Your output should be the lines of the entries below, exactly, from the first one through the line that holds "notEnded : s.cfg.endAddr ≠ some s.pc".

━━ PROVIDED MATERIAL ━━

-- ==== Sys2Proof/Safety.lean ====
section
/-! DEFINITION. The terms claims are stated in: the invariant of a state, the premises of the spec about a run
(60_exceptions.md R116, 70_reset_and_hazards.md R131, R140), and a run that neither stops nor is refused. -/

namespace Sys2Proof.Machine

/-- What every state that a run reaches keeps: memory is in its canonical form. -/
def State.Inv (s : State) : Prop := s.mem.wf

/-- The premises every claim about an instruction rests on: the run has not ended (R140), no reset is requested (R131),
no hardware interrupt may be taken (R116). -/
structure State.Undisturbed (s : State) : Prop where
  notEnded : s.cfg.endAddr ≠ some s.pc
  noReset  : s.resetRequested = false
  noSource : s.enabledSources = []

/-- The four bytes from pc on, addresses modulo 65536 (R14): no instruction is longer (R50). -/
def State.bytesAtPc (s : State) : List Byte :=
  [s.peek s.pc, s.peek (s.pc + 1), s.peek (s.pc + 2), s.peek (s.pc + 3)]

/-- `MEM_MAP` admits a read of the byte: it is plain or read-only memory (R36). -/
def State.Readable (s : State) (a : Word) : Prop := s.kindAt a = .plain ∨ s.kindAt a = .readOnly

/-- A store of the byte is admitted: it is plain memory (R36) and no byte of the program (R43). -/
def State.Writable (s : State) (a : Word) : Prop := s.kindAt a = .plain ∧ inCode s.cfg.codeRegion a = false

/-- Every byte of an instruction of `n` bytes at pc may be fetched. -/
def State.Fetchable (s : State) (n : Nat) : Prop := ∀ k, k < n → s.Readable (s.pc + BitVec.ofNat 16 k)

/-- The pointer of an indirect form may be read; no other form has one (R64, R65). -/
def State.PointerReadable (s : State) (m : MemOperand) : Prop :=
  ∀ p, pointerAddress m (preModify m s) = some p → s.Readable p ∧ s.Readable (p + 1)

/-- The operand byte of a memory form may be read. -/
def State.CanLoad (s : State) (m : MemOperand) : Prop :=
  s.PointerReadable m ∧ s.Readable (effectiveAddress m (preModify m s))

/-- The operand byte of a memory form may be written. -/
def State.CanStore (s : State) (m : MemOperand) : Prop :=
  s.PointerReadable m ∧ s.Writable (effectiveAddress m (preModify m s))

/-- An exception entry through the vector at `vec` is admitted: the nine bytes below SP may be written, the vector may be
read, and neither byte of it is in the frame (R106, R112). -/
structure State.CanEnter (s : State) (vec : Word) : Prop where
  frameWritable : ∀ a ∈ frameAddresses s.sp, s.Writable a
  vectorReadable : s.Readable vec ∧ s.Readable (vec + 1)
  disjoint : vec ∉ frameAddresses s.sp ∧ vec + 1 ∉ frameAddresses s.sp

/-- The index register that the form steps, if it does (R60). -/
def autoReg : Form → Option IndexReg
  | .inh _ => none
  | .imm _ _ => none
  | .mem _ (.auto r _ _) => some r
  | .mem _ _ => none

/-! The writers of 10_state.md R22: which forms write A, B, H, I, C, N Z and V, and memory. -/

def writesA : Form → Bool
  | .inh .inca | .inh .lsra | .inh .asra => true
  | .inh .clrb | .inh .decb | .inh .swi => false
  | .imm _ _ => true
  | .mem .ldaa _ | .mem .adda _ => true
  | .mem .staa _ | .mem .stab _ => false

def writesB : Form → Bool
  | .inh .clrb | .inh .decb => true
  | .inh .inca | .inh .lsra | .inh .asra | .inh .swi => false
  | .imm _ _ => false
  | .mem _ _ => false

def writesH : Form → Bool
  | .inh _ => false
  | .imm .adda _ | .mem .adda _ => true
  | .imm .ldaa _ | .mem .ldaa _ | .mem .staa _ | .mem .stab _ => false

def writesC : Form → Bool
  | .inh .lsra | .inh .asra | .inh .clrb => true
  | .inh .inca | .inh .decb | .inh .swi => false
  | .imm .adda _ | .mem .adda _ => true
  | .imm .ldaa _ | .mem .ldaa _ | .mem .staa _ | .mem .stab _ => false

def writesMemory : Form → Bool
  | .inh .swi => true
  | .inh .inca | .inh .clrb | .inh .decb | .inh .lsra | .inh .asra => false
  | .imm _ _ => false
  | .mem .staa _ | .mem .stab _ => true
  | .mem .ldaa _ | .mem .adda _ => false

/-- A run of `n` steps that reaches a next state at each of them. -/
def SafeRun : Nat → State → Prop
  | 0, _ => True
  | n + 1, s => ∃ t, step s = .next t ∧ SafeRun n t

end Sys2Proof.Machine
end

━━━

● WORKED SOLUTION:
-- ==== Sys2Proof/Safety.lean ====
section
/-! DEFINITION. The terms claims are stated in: the invariant of a state, the premises of the spec about a run
(60_exceptions.md R116, 70_reset_and_hazards.md R131, R140), and a run that neither stops nor is refused. -/

namespace Sys2Proof.Machine

/-- What every state that a run reaches keeps: memory is in its canonical form. -/
def State.Inv (s : State) : Prop := s.mem.wf

/-- The premises every claim about an instruction rests on: the run has not ended (R140), no reset is requested (R131),
no hardware interrupt may be taken (R116). -/
structure State.Undisturbed (s : State) : Prop where
  notEnded : s.cfg.endAddr ≠ some s.pc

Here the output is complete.